▶ _What is required_
Each line below needs to be printed again exactly.

···

-- ==== Sys2Proof/Machine/MemPath.lean ====
section
/-! DEFINITION. Reading and writing sectors: kettle, tier cache, unit queues, stored sectors, freezes (R240 to R271). -/

namespace Sys2Proof.Machine

/-- Changes the pool. -/
def State.updPool (s : State) (f : Pool → Pool) : State := { s with pool := f s.pool }
/-- Whether a sector lies on a unit whose unlisted sectors are poisoned (R253, mode POISON). -/
def State.allPoison (s : State) (sec : Nat) : Bool := (ppaWindow sec).any (fun u => (s.unit u).poisonAll)
/-- Whether a sector was poisoned by a spare copy in mode POISON and has not been written since. -/
def State.poisoned0 (s : State) (sec : Nat) : Bool := !s.pool.smeta.has sec && s.allPoison sec
/-- The metadata of a sector. -/
def State.meta (s : State) (sec : Nat) : SectorMeta := (s.pool.smeta.at? sec).getD { poison := s.allPoison sec }
/-- Sets the metadata of a sector; the all-clear metadata is not listed, but on a unit poisoned whole. -/
def State.setMeta (s : State) (sec : Nat) (m : SectorMeta) : State :=
  s.updPool (fun p => { p with smeta := if m = {} && !s.allPoison sec then p.smeta.del sec else p.smeta.put sec m })
/-- The remote-copy bit that the home determines for a sector: its granule has a directory entry (R66). -/
def State.remoteBit (s : State) (sec : Nat) : Bool := s.coh.dir.any (fun e => e.gran == sec / 128)
/-- Sets the remote-copy bit of both sectors of a granule (R66). -/
def State.setRemote (s : State) (gran : Nat) (b : Bool) : State :=
  [gran * 128, gran * 128 + 64].foldl (fun s a => s.setMeta a { s.meta a with remote := b }) s

/-! Row activates (R246, R247, R291). -/

/-- Replaces the entry of lowest count, lowest slot on a tie, by row `x` with that count plus 1 (R246). -/
def actReplace (t : List (Nat × Nat)) (x : Nat) : List (Nat × Nat) :=
  let lo := t.foldl (fun m e => min m e.2) (t.headD (0, 0)).2
  let i := t.findIdx (fun e => e.2 == lo)
  t.set i (x, lo + 1)
/-- An activate of row `x` in a bank's activate table (R246). -/
def actRow (t : List (Nat × Nat)) (x : Nat) : List (Nat × Nat) :=
  if t.any (fun e => e.1 == x) then t.map (fun e => if e.1 = x then (e.1, e.2 + 1) else e)
  else if t.length < 32 then t ++ [(x, 1)]
  else actReplace t x
/-- The rows that a neighbour refresh of row `x` refreshes (R246). -/
def neighbourRows (rows x : Nat) : List Nat :=
  (if 2 ≤ x then [x - 2] else []) ++ (if 1 ≤ x then [x - 1] else [])
    ++ (if x + 1 < rows then [x + 1] else []) ++ (if x + 2 < rows then [x + 2] else [])
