/-- Whether a tag is outstanding towards a node (R229). -/
def State.tagUsed (s : State) (node t : Nat) : Bool :=
  s.net.own.any (fun o => o.node == node && o.tag == t)
  || (node == s.mirror.partner && s.mirror.forwards.any (fun f => f.tag == t))
/-- Whether `n` more tags are free towards a node. -/
def State.tagsFree (s : State) (node n : Nat) : Bool :=
  (s.net.own.filter (fun o => o.node == node)).length
    + (if node = s.mirror.partner then s.mirror.forwards.length else 0) + n ≤ 65536
/-- A free tag for a message of the controller's own towards a node (R229); what would send without one free waits
(`tagsFree`). -/
def State.newTag (s : State) (node : Nat) : Nat × State :=
  let t := (firstFree (s.tagUsed node) 0 65536 s.net.nextTag).getD 0
  (t, s.updNet (fun n => { n with nextTag := (t + 1) % 65536 }))

/-- A packet with an old tag of a context is dropped and counted (R322 step 6). -/
def State.countOld (s : State) (h : Hdr) : State :=
  (s.updNet (fun n => { n with oldTag := n.oldTag + 1 })).modCtx (tagNum h.ctxTag) (fun c => { c with dropped := c.dropped + 1 })
/-- Whether a tag is an old one of a context in use, or that of a context that is not ACTIVE. -/
def State.staleTag (s : State) (tag : Nat) : Bool :=
  (s.ctx? (tagNum tag)).any (fun c => c.st != .active || s.tagOf (tagNum tag) != tag)

/-! Taking packets from the receive buffer (R198). -/

/-- Units of a channel are freed: the receiver owes them to the sender. -/
def State.freeUnits (s : State) (p vc n : Nat) : State :=
  s.updLink p (fun l => { l with used := l.used.upd vc 0 (· - n), owed := l.owed.upd vc 0 (· + n) })
/-- No command of a packet waits any more for a transaction or a tracker. -/
def State.waitOver (s : State) (p : Nat) (h : Hdr) : State :=
  { s with coh := { s.coh with stalled := s.coh.stalled.filter (fun x => x.2.arrival != some (p, h)) }
           net := { s.net with msgWait := s.net.msgWait.filter (fun x => x.2.arrival != some (p, h)) } }
/-- The packet with this header is taken from port `p`'s receive buffer, if it waits there, and its units are freed. -/
def State.consume (s : State) (p : Nat) (h : Hdr) : State :=
  let s := s.waitOver p h
  if p = 96 then s.updNet (fun n => { n with loop := n.loop.eraseP (fun q => q.hdr == h) })
  else if (s.port p).link.inbox.any (fun q => q.hdr == h) then
    (s.updLink p (fun l => { l with inbox := l.inbox.eraseP (fun q => q.hdr == h) })).freeUnits p h.vc (2 + h.length)
  else if (s.port p).link.earlier.any (fun q => q.hdr == h) then
    s.updLink p (fun l => { l with earlier := l.earlier.eraseP (fun q => q.hdr == h) })
  else s
/-- Whether packets of its channel that came before it still wait in the receive buffer: traffic of one channel and link is
taken in its order of arrival (R69, R228). -/
def State.behind (s : State) (p : Nat) (h : Hdr) : Bool :=
  if p = 96 then s.net.loop.head?.any (fun q => q.hdr != h)
  else
    let l := (s.port p).link
    match l.earlier.find? (fun q => q.hdr.vc == h.vc), l.inbox.find? (fun q => q.hdr.vc == h.vc) with
    | some q, _ => q.hdr != h
    | none, some q => q.hdr != h
    | none, none => false
/-- Whether a packet is addressed to this node (R218); a packet of the controller's own is. -/
def State.addressed (s : State) (h : Hdr) : Bool := s.node != 0xFFFF && h.dstNode == s.node
/-- Whether a packet for this node is let in from its arrival port: a port whose partner changed carries only
management-endpoint traffic (R180). -/
def State.heard (s : State) (p : Nat) (h : Hdr) : Bool := s.addressed h && (decide (96 ≤ p) || (s.port p).admOk)
/-- A packet that a command of its own takes (R217, R218): left in the buffer behind earlier ones, discarded when it is not for
this node, discarded, counted and answered when malformed, else `k`, which takes it. -/
def State.arrive (s : State) (p : Nat) (h : Hdr) (k : State → State) : State :=
  if s.behind p h then s
  else if !s.heard p h then s.consume p h
  else if h.malformed then
    ((s.consume p h).updNet (fun n => { n with malformed := n.malformed + 1 })).refuseBad p h none
  else k s

end Sys2Proof.Machine
end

···

▶ _Solution to this exercise_
-- ==== Sys2Proof/Machine/MemPath.lean ====
section
/-! DEFINITION. Reading and writing sectors: kettle, tier cache, unit queues, stored sectors, freezes (R240 to R271). -/

namespace Sys2Proof.Machine

/-- Changes the pool. -/
def State.updPool (s : State) (f : Pool → Pool) : State := { s with pool := f s.pool }
/-- Whether a sector lies on a unit whose unlisted sectors are poisoned (R253, mode POISON). -/
def State.allPoison (s : State) (sec : Nat) : Bool := (ppaWindow sec).any (fun u => (s.unit u).poisonAll)
/-- Whether a sector was poisoned by a spare copy in mode POISON and has not been written since. -/
def State.poisoned0 (s : State) (sec : Nat) : Bool := !s.pool.smeta.has sec && s.allPoison sec
/-- The metadata of a sector. -/
def State.meta (s : State) (sec : Nat) : SectorMeta := (s.pool.smeta.at? sec).getD { poison := s.allPoison sec }
/-- Sets the metadata of a sector; the all-clear metadata is not listed, but on a unit poisoned whole. -/
def State.setMeta (s : State) (sec : Nat) (m : SectorMeta) : State :=
  s.updPool (fun p => { p with smeta := if m = {} && !s.allPoison sec then p.smeta.del sec else p.smeta.put sec m })
/-- The remote-copy bit that the home determines for a sector: its granule has a directory entry (R66). -/
def State.remoteBit (s : State) (sec : Nat) : Bool := s.coh.dir.any (fun e => e.gran == sec / 128)
/-- Sets the remote-copy bit of both sectors of a granule (R66). -/
def State.setRemote (s : State) (gran : Nat) (b : Bool) : State :=
  [gran * 128, gran * 128 + 64].foldl (fun s a => s.setMeta a { s.meta a with remote := b }) s

/-! Row activates (R246, R247, R291). -/

/-- Replaces the entry of lowest count, lowest slot on a tie, by row `x` with that count plus 1 (R246). -/
def actReplace (t : List (Nat × Nat)) (x : Nat) : List (Nat × Nat) :=
  let lo := t.foldl (fun m e => min m e.2) (t.headD (0, 0)).2
  let i := t.findIdx (fun e => e.2 == lo)
  t.set i (x, lo + 1)
/-- An activate of row `x` in a bank's activate table (R246). -/
def actRow (t : List (Nat × Nat)) (x : Nat) : List (Nat × Nat) :=
  if t.any (fun e => e.1 == x) then t.map (fun e => if e.1 = x then (e.1, e.2 + 1) else e)
  else if t.length < 32 then t ++ [(x, 1)]
  else actReplace t x
/-- The rows that a neighbour refresh of row `x` refreshes (R246). -/
def neighbourRows (rows x : Nat) : List Nat :=
  (if 2 ≤ x then [x - 2] else []) ++ (if 1 ≤ x then [x - 1] else [])
    ++ (if x + 1 < rows then [x + 1] else []) ++ (if x + 2 < rows then [x + 2] else [])
/-- Whether a tag is outstanding towards a node (R229). -/
def State.tagUsed (s : State) (node t : Nat) : Bool :=
  s.net.own.any (fun o => o.node == node && o.tag == t)
  || (node == s.mirror.partner && s.mirror.forwards.any (fun f => f.tag == t))
/-- Whether `n` more tags are free towards a node. -/
def State.tagsFree (s : State) (node n : Nat) : Bool :=
  (s.net.own.filter (fun o => o.node == node)).length
    + (if node = s.mirror.partner then s.mirror.forwards.length else 0) + n ≤ 65536
/-- A free tag for a message of the controller's own towards a node (R229); what would send without one free waits
(`tagsFree`). -/
def State.newTag (s : State) (node : Nat) : Nat × State :=
  let t := (firstFree (s.tagUsed node) 0 65536 s.net.nextTag).getD 0
  (t, s.updNet (fun n => { n with nextTag := (t + 1) % 65536 }))

/-- A packet with an old tag of a context is dropped and counted (R322 step 6). -/
def State.countOld (s : State) (h : Hdr) : State :=
  (s.updNet (fun n => { n with oldTag := n.oldTag + 1 })).modCtx (tagNum h.ctxTag) (fun c => { c with dropped := c.dropped + 1 })
/-- Whether a tag is an old one of a context in use, or that of a context that is not ACTIVE. -/
def State.staleTag (s : State) (tag : Nat) : Bool :=
  (s.ctx? (tagNum tag)).any (fun c => c.st != .active || s.tagOf (tagNum tag) != tag)

/-! Taking packets from the receive buffer (R198). -/

/-- Units of a channel are freed: the receiver owes them to the sender. -/
def State.freeUnits (s : State) (p vc n : Nat) : State :=
  s.updLink p (fun l => { l with used := l.used.upd vc 0 (· - n), owed := l.owed.upd vc 0 (· + n) })
/-- No command of a packet waits any more for a transaction or a tracker. -/
def State.waitOver (s : State) (p : Nat) (h : Hdr) : State :=
  { s with coh := { s.coh with stalled := s.coh.stalled.filter (fun x => x.2.arrival != some (p, h)) }
           net := { s.net with msgWait := s.net.msgWait.filter (fun x => x.2.arrival != some (p, h)) } }
/-- The packet with this header is taken from port `p`'s receive buffer, if it waits there, and its units are freed. -/
def State.consume (s : State) (p : Nat) (h : Hdr) : State :=
  let s := s.waitOver p h
  if p = 96 then s.updNet (fun n => { n with loop := n.loop.eraseP (fun q => q.hdr == h) })
  else if (s.port p).link.inbox.any (fun q => q.hdr == h) then
    (s.updLink p (fun l => { l with inbox := l.inbox.eraseP (fun q => q.hdr == h) })).freeUnits p h.vc (2 + h.length)
  else if (s.port p).link.earlier.any (fun q => q.hdr == h) then
    s.updLink p (fun l => { l with earlier := l.earlier.eraseP (fun q => q.hdr == h) })
  else s
/-- Whether packets of its channel that came before it still wait in the receive buffer: traffic of one channel and link is
taken in its order of arrival (R69, R228). -/
def State.behind (s : State) (p : Nat) (h : Hdr) : Bool :=
  if p = 96 then s.net.loop.head?.any (fun q => q.hdr != h)
  else
    let l := (s.port p).link
    match l.earlier.find? (fun q => q.hdr.vc == h.vc), l.inbox.find? (fun q => q.hdr.vc == h.vc) with
    | some q, _ => q.hdr != h
    | none, some q => q.hdr != h
    | none, none => false
/-- Whether a packet is addressed to this node (R218); a packet of the controller's own is. -/
def State.addressed (s : State) (h : Hdr) : Bool := s.node != 0xFFFF && h.dstNode == s.node
/-- Whether a packet for this node is let in from its arrival port: a port whose partner changed carries only
management-endpoint traffic (R180). -/
def State.heard (s : State) (p : Nat) (h : Hdr) : Bool := s.addressed h && (decide (96 ≤ p) || (s.port p).admOk)
/-- A packet that a command of its own takes (R217, R218): left in the buffer behind earlier ones, discarded when it is not for
this node, discarded, counted and answered when malformed, else `k`, which takes it. -/
def State.arrive (s : State) (p : Nat) (h : Hdr) (k : State → State) : State :=
  if s.behind p h then s
  else if !s.heard p h then s.consume p h
  else if h.malformed then
    ((s.consume p h).updNet (fun n => { n with malformed := n.malformed + 1 })).refuseBad p h none
  else k s

end Sys2Proof.Machine
end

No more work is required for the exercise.